Pınar Gültekin'in babası: "Cani, bu olayı tek başına yapmamış"
Mığla'da, 16 Temmuz'da kaybolduktan 5 gün sonra cansız bedeni bulunan ve memleketi Bitlis'in Hizan ilçesine bağlı Gayda köyünde toprağa verilen üniversite öğrencisi Pınar Gültekin'in (27) babası, kızının öldürülmesi ile ilgili açıklama yaptı. Baba Sıddık Gültekin,"Bunu tek başına yaptığını sanmıyorum. Bizim şüphelerimiz var. Pınar'ın samimi arkadaşlarından şüpheleniyorum. Bir, iki kişiden şüpheleniyorum. Pınar'ın arabaya binmesine kadar bir arkadaşının mutlaka yardım ettiğine inanıyoruz. Çünkü Pınar şahsın telefonlarının hepsini engellemişti" dedi.

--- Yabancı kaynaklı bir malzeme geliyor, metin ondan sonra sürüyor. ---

/-- The swap-out of one frame begins: a run of units, and the state by CAS (R229). -/
def State.beginOut (s : State) (index : Nat) : State :=
  let e := s.entry index
  let kib := ((s.pool e.pool).getD {}).frameKib
  if !e.swappable then s
  else match s.kv.swapUnits.takeRun kib (s.draw 0) with
    | none => s
    | some (u, us) =>
      ((s.setEntry index { e with state := ftSwappingOut }).onKv fun k => { k with
        swapUnits := us, xfers := k.xfers ++ [{ index := index, out := true, unit := u }] }).bump

/-- Frames of a sequence with one reference that are resident. -/
def State.privateFrames (s : State) (q : KvSeq) : List Nat :=
  (s.framesOf ((s.pool q.pool).getD {}) q 0 q.pages).filter fun i =>
    (s.entry i).state = ftResident && (s.entry i).refs = 1

/-- A job that a suspension stops: it names the sequence and is DEL or BGD (R229, R342). -/
def stopsFor (id : Nat) (j : Job) : Bool := 2 ≤ j.cls && j.bindings.any fun b => b.seq = id

/-- Jobs of a suspending sequence still hold their cores: not all contexts are saved (R229). -/
def State.seqRuns (s : State) (id : Nat) : Bool := s.sch.jobs.any fun j => stopsFor id j && j.placed ≠ []

/-- A suspending sequence whose last private frame is swapped is suspended (R231). -/
def State.checkSuspended (s : State) (id : Nat) : State :=
  match s.seqAt id with
  | none => s
  | some q =>
    if q.state = .suspending && !s.seqRuns id && !s.seqMoving q && s.privateFrames q = [] then
      (s.onSeq id fun q => { q with state := .suspended }).finish (· = .swapOut id) stOk
    else s

/-- Swap-outs that a suspending sequence can begin now, once the contexts of its jobs are saved (R229). -/
def State.driveOut (s : State) (id : Nat) : State :=
  match s.seqAt id with
  | none => s
  | some q =>
    if q.state = .suspending && !s.seqRuns id then ((s.privateFrames q).foldl State.beginOut s).checkSuspended id else s

/-- A sequence is suspended: its running jobs are stopped, and then its private frames swap out (R229). A job of class
PER is stopped at core moves only (R342). -/
def State.suspendSeq (s : State) (id : Nat) : State :=
  let users := (s.sch.jobs.filter (stopsFor id)).map (·.key)
  let s := users.foldl State.stopJob s
  (s.onSeq id fun q => { q with state := .suspending }).driveOut id

/-- Units that a sequence's private frames need fit into the free ones. -/
def State.swapFits (s : State) (q : KvSeq) : Bool :=
  s.kv.area.isSome &&
    decide ((s.privateFrames q).length * ((s.pool q.pool).getD {}).frameKib ≤ s.kv.swapUnits.count)

/-- KV_SWAP_OUT (R230, R231). Of a sequence that is not active: ST_KV_SWAPPED; without room in a swap area:
ST_NO_MEMORY (log 27). -/
def execKvSwapOut (c : Cmd) (s : State) : Out :=
  .next (runCmd 5 6 c s fun s =>
    match s.seqNamed (c.word 0) with
    | none => s.complete c stBadParam
    | some q =>
      if q.cls ≤ 1 then s.complete c stClassDenied
      else if q.state ≠ .active then s.complete c stKvSwapped
      else if !s.swapFits q then s.complete c stNoMemory
      else (s.await c (.swapOut q.id)).suspendSeq q.id)

/-- Swapped frames of a sequence on a die. -/
def State.swappedOn (s : State) (q : KvSeq) (d : Nat) : List Nat :=
  (s.framesOf ((s.pool q.pool).getD {}) q 0 q.pages).filter fun i =>
    idxDie i = d && (s.entry i).state = ftSwapped

/-- The condition of R230. -/
def State.canResume (s : State) (q : KvSeq) : Bool :=
  let p := (s.pool q.pool).getD {}
  p.dieList.all fun d => 64 * (s.swappedOn q d).length + p.framesPerDie ≤ 64 * p.freeFrames d

/-- A resuming sequence whose last frame is resident is active (R231). -/
def State.checkActive (s : State) (id : Nat) : State :=
  match s.seqAt id with
  | none => s
  | some q =>
    if q.state = .resuming && !s.seqMoving q then
      (s.onSeq id fun q => { q with state := .active }).finish (· = .swapIn id) stOk
    else s

/-- The swap-in of one frame begins: a frame number is taken (R214). -/
def State.beginIn (s : State) (index : Nat) : State :=
  let e := s.entry index
  let d := idxDie index
  match s.pool e.pool with
  | none => s
  | some p =>
    match (p.die d).frames.take (s.draw 0) with
    | none => s
    | some (f, fs) =>
      (((s.onPoolDie p.id d fun x => { x with frames := fs }).setEntry index
        { e with state := ftSwappingIn, number := f }).onKv fun k => { k with
          xfers := k.xfers ++ [{ index := index, out := false, unit := e.number }] }).bump

/-- A suspended sequence resumes (R230, R231). -/
def State.resumeSeq (s : State) (id : Nat) : State :=
  match s.seqAt id with
  | none => s
  | some q =>
    let fs := (List.range 4).flatMap (s.swappedOn q)
    (fs.foldl State.beginIn (s.onSeq id fun q => { q with state := .resuming })).checkActive id

/-- KV_SWAP_IN (R230, R231). Of an active sequence there is nothing to do; of one in transfer: ST_BUSY (log
27). -/
def execKvSwapIn (c : Cmd) (s : State) : Out :=
  .next (runCmd 5 7 c s fun s =>
    match s.seqNamed (c.word 0) with
    | none => s.complete c stBadParam
    | some q =>
      if q.cls ≤ 1 then s.complete c stClassDenied
      else if q.state = .active then s.complete c stOk
      else if q.state ≠ .suspended then s.complete c stBusy
      else if !s.canResume q then s.complete c stNoMemory
      else (s.await c (.swapIn q.id)).resumeSeq q.id)

/-- Highest priority first, then earliest admission (R230). -/
def resumeBefore (a b : KvSeq) : Bool :=
  b.priority < a.priority || (a.priority = b.priority && a.admitted ≤ b.admitted)

/-- The resume check of a chain boundary, and swap-outs that had readers are tried again (R229, R230). -/
def State.resumeCheck (s : State) : State :=
  let order := sortBy resumeBefore (s.kv.seqs.filter fun q => q.state = .suspended && !q.freeing)
  let s := order.foldl (fun x q => if x.canResume q then x.resumeSeq q.id else x) s
  (s.kv.seqs.map (·.id)).foldl State.driveOut s

/-- Sequences to which a frame belongs: the transfer's end may end their change of state. -/
def State.afterXfer (s : State) : State :=
  let s := (s.kv.seqs.map (·.id)).foldl (fun x i => (x.checkSuspended i).checkActive i) s
  (s.kv.seqs.filter fun q => q.freeing).foldl (fun x q =>
    if x.seqMoving q then x else (x.removeSeq q.id).finish (· = .seqFree q.id) stOk) s

def State.countMove (s : State) (d : Nat) : State :=
  s.onKv fun k => { k with moves := k.moves.modify d (satInc 65535) }

/-- The transfer of a frame, in one direction. -/
def State.xfer (s : State) (index : Nat) (out : Bool) : Option Xfer :=
  s.kv.xfers.find? fun x => x.index = index && x.out = out
def State.dropXfer (s : State) (index : Nat) : State :=
  s.onKv fun k => { k with xfers := k.xfers.filter fun x => x.index ≠ index }

/-- DPA of a swap unit (R446). -/
def State.unitAddr (s : State) (u : Nat) : Nat := (s.kv.area.getD (0, 0)).1 + 1024 * u

/-- SWAP_OUT_FRAME_DONE (R214, R446): after the confirming read succeeds the entry is swapped and its frame
number free; the frame's bytes are in the swap area. -/
def execSwapOutFrameDone (index : Nat) (ok : Bool) (s : State) : Out :=
  .next (match s.xfer index true with
    | none => s
    | some x =>
      if !ok || !s.hl.linkUp then s
      else
        let e := s.entry index
        let p := (s.pool e.pool).getD {}
        let src := s.frameAddr index
        let s := (piecesOf src p.frameBytes).foldl (fun y pc =>
          if s.readPoisoned (src + pc.1) pc.2 then y
          else y.write (s.unitAddr x.unit + pc.1) (s.bytesAt (src + pc.1) pc.2)) s
        let engine := s.swapEngine
        let s := ((s.carryRead .bulk 0 0xFE src (s.bytesAt src p.frameBytes)).hostRequest engine true (s.unitAddr x.unit)
          p.frameBytes).hostRequest engine false (s.unitAddr x.unit + p.frameBytes - 1024) 4
        let s := s.onPoolDie p.id (idxDie index) fun y => { y with frames := y.frames.put e.number }
        let s := s.setEntry index { e with state := ftSwapped, number := x.unit, gen := e.gen + 1 }
        ((s.dropXfer index).countMove (idxDie index)).afterXfer)

/-- A frame is back: resident, generation + 1, its units free (R214). -/
def State.inDone (s : State) (index : Nat) (x : Xfer) : State :=
  let e := s.entry index
  let p := (s.pool e.pool).getD {}
  let s := s.setEntry index { e with state := ftResident, gen := e.gen + 1 }
  let s := s.onKv fun k => { k with swapUnits := k.swapUnits.putRun x.unit p.frameKib }
  ((s.dropXfer index).countMove (idxDie index)).afterXfer

/-- A swap-in read of a frame's units (R444). -/
def State.readUnits (s : State) (index : Nat) (x : Xfer) : State :=
  s.hostRequest s.swapEngine false (s.unitAddr x.unit) ((s.pool (s.entry index).pool).getD {}).frameBytes

/-- The data that a swap-in read brought: the frame's bytes, as many as came; they cross the ring (R48). -/
def State.frameIn (s : State) (index : Nat) (data : List Byte) : State :=
  let bytes := data.take ((s.pool (s.entry index).pool).getD {}).frameBytes
  (s.write (s.frameAddr index) bytes).carryWrite .bulk 0 0xFE (s.frameAddr index) bytes

/-- SWAP_IN_FRAME_DONE (R214, R447): a read that failed is tried again at the next chain boundaries. -/
def execSwapInFrameDone (index : Nat) (ok : Bool) (data : List Byte) (s : State) : Out :=
  .next (match s.xfer index false with
    | none => s
    | some x =>
      if !s.hl.linkUp || x.failed then s
      else if ok then ((s.readUnits index x).frameIn index data).inDone index x
      else (s.readUnits index x).onKv fun k => { k with xfers := k.xfers.map fun y => if y.index = index then { y with
        failed := true, failedAt := s.tb.link } else y })

/-- SWAP_READ_RETRY (R447): once at each chain boundary after a failed read; the third failed retry poisons the frame with the check pattern. -/
def execSwapReadRetry (index : Nat) (ok : Bool) (data : List Byte) (s : State) : Out :=
  .next (match s.xfer index false with
    | none => s
    | some x =>
      if !s.hl.linkUp || !x.failed || s.phase s.tb.link % 100 ≠ 0 || s.tb.link ≤ x.failedAt then s
      else if ok then ((s.readUnits index x).frameIn index data).inDone index x
      else if 2 ≤ x.retries then
        let p := (s.pool (s.entry index).pool).getD {}
        ((s.readUnits index x).poisonGranules (granulesOf (s.frameAddr index) p.frameBytes) true).inDone index x
      else (s.readUnits index x).onKv fun k => { k with xfers := k.xfers.map fun y =>
        if y.index = index then { y with retries := y.retries + 1, failedAt := s.tb.link } else y })

/-! ### Write resolution (R220, R221, R225, R228) -/

/-- Pages of a layer that a binding writes: first and one past the last (R219). -/
def Binding.firstPage (b : Binding) : Nat := b.writeStart / 16
def Binding.endPage (b : Binding) : Nat := if b.writeCount = 0 then b.writeStart / 16 else ceilDiv (b.writeStart + b.writeCount) 16
def Binding.writes (b : Binding) : Bool := bitAt b.flags 1

/-- `a` is suspended before `b` (R228): BGD first, lowest priority, latest admission. -/
def victimBefore (a b : KvSeq) : Bool :=
  b.cls < a.cls || (a.cls = b.cls && (a.priority < b.priority || (a.priority = b.priority && b.admitted ≤ a.admitted)))

/-- The next victim for a sequence (R228). -/
def State.victim (s : State) (q : KvSeq) : Option KvSeq :=
  (sortBy victimBefore (s.kv.seqs.filter fun v =>
    v.pool = q.pool && v.id ≠ q.id && decide (2 ≤ v.cls) && v.state = .active && !v.freeing &&
    (v.priority < q.priority || (v.priority = q.priority && q.admitted < v.admitted)))).head?

/-- Copy-on-write of a page (R225), where an entry and a frame can be had. -/
def State.copyOnWrite (s : State) (q : KvSeq) (pl : Nat × Nat × Nat) (old : Nat) (bad : List Nat) : Option State :=
  (s.ftAlloc pl.1 q.pool ftPinned 0).map fun x =>
    let index := x.1
    let p := (s.pool q.pool).getD {}
    let t := (x.2.ftLookup old q.pool).2
    let t := t.copyFrame (t.frameAddr old) (t.frameAddr index) p.frameBytes bad
    let t := if p.fmt = 5 then
        t.copyScales (p.scaleAddr pl.1 (idxEntry old)) (p.scaleAddr pl.1 (idxEntry index)) (p.heads * 4) else t
    let t := t.writeNat (q.elemAddr pl.1 pl.2.1 pl.2.2) 4 index
    (((t.ftRefSub old).ftRelease old).onKv fun k => { k with cow := k.cow.modify pl.1 (satInc 65535) }).bump

/-- One page of a write range is resolved (R220); none where an ALLOC it needs finds no frame or no entry. -/
def State.resolvePage (s : State) (q : KvSeq) (pl : Nat × Nat × Nat) (bad : List Nat) : Option State :=
  let e := s.element q pl.1 pl.2.1 pl.2.2
  if e = noFrame then
    (s.ftAlloc pl.1 q.pool ftPinned 0).map fun x => (x.2.writeNat (q.elemAddr pl.1 pl.2.1 pl.2.2) 4 x.1).bump
  else
    let x := s.entry e
    if 1 < x.refs then s.copyOnWrite q pl e bad
    else some (if x.state = ftResident then s.setEntry e { x with state := ftPinned, cow := false } else s)

/-- The frames of a binding's write range, in the order of the write list: die, layer, page. -/
def State.writeFrames (s : State) (b : Binding) : List Nat :=
  match s.seqAt b.seq with
  | none => []
  | some q =>
    let p := (s.pool q.pool).getD {}
    (pagePlaces p b.firstPage b.endPage).map fun pl => s.element q pl.1 pl.2.1 pl.2.2

/-- How far a resolution has come: the state, and where it lacked something, the pool and the die. -/
structure Resolving where
  s : State
  lacks : Option (KvSeq × Nat) := none

/-- One page more. -/
def Resolving.page (q : KvSeq) (bad : List Nat) (r : Resolving) (pl : Nat × Nat × Nat) : Resolving :=
  if r.lacks.isSome then r
  else match r.s.resolvePage q pl bad with
    | some t => { s := t }
    | none => { r with lacks := some (q, pl.1) }

/-- A binding is resolved, and its write list written (R220). -/
def Resolving.binding (bad : List Nat) (r : Resolving) (b : Binding) : Resolving :=
  match r.s.seqAt b.seq with
  | none => r
  | some q =>
    let p := (r.s.pool q.pool).getD {}
    let r := (pagePlaces p b.firstPage b.endPage).foldl (Resolving.page q bad) r
    if r.lacks.isSome then r
    else { s := r.s.write b.wlist ((r.s.writeFrames b).flatMap fun i => leBytes 8 (r.s.frameAddr i)) }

(DHA)Muğla Sıtkı Koçman Üniversitesi İktisadi ve İdari Bilimler Fakültesi İktisat Bölümü öğrencisi Pınar Gültekin, geçen 16 Temmuz’da kaybolmuş, ailesinin başvurusu üzerine jandarma ve polis tarafından arama çalışması başlatılmıştı. Ekiplerin çalışması sonucu, Cemal Metin Avcı katil zanlısı olarak evinde gözaltına aldı. Çıkarıldığı mahkemece tutuklanan katil zanlısı Avcı, genç kızı çıkan kavgada elleriyle boğup öldürdüğünü, bağ evinde cesedini çöp varilinde yakıp, üzerine beton döktüğünü itiraf etti. Ormanlık alanda yapılan aramada Gültekin'in varil içerisinde üzerine beton dökülmüş yanmış cesedine ulaşıldı. Memleketi Bitlis'in Hizan ilçesine bağlı Gayda köyünde 10 gün önce toprağa verilen Pınar'ın ailesi, buruk bir bayram geçiriyor.
'ŞÜPHELERİMİZ VAR'
Vahşi cinayetin ardından acılı baba Sıddık Gültekin DHA'ya konuştu. Baba Gültekin, "Avukatımız Rezzan Epözdemir, Münevver Karabulut’un da avukatıydı. İlk bu olay olduğunda birçok barodan avukat beni arayarak davayı üstlenebileceklerini anlattılar. Ancak, Rezzan Epözdemir bu konuda deneyimli olduğu için tercih ettik. Kendisine çok teşekkür ediyorum. Bu süreçte dava dosyasını büyük bir titizlikle takip ediyor. Bizim de bazı şüphelerimiz var. Cani bu olayı tek başına işleyecek kapasitede olmadığını biliyoruz. Bu durum zaten fizik kurallarına da aykırıdır. Bir insan şehir merkezinde başka birini zorla arabaya atarak bağ evine götürecek. Onu artık ne şekilde öldürdüğünü bilmiyoruz. Şu anda onun açıklamaları ile konuşuyoruz. Boğduğunu, sonra yakıldığını, daha sonrasında beton döküldüğünü, varilin içine konulduğunu biliyoruz. Varili arabaya attığını ve bunu ormana götürerek tek başına attığını açıklamalarından öğrendik" dedi.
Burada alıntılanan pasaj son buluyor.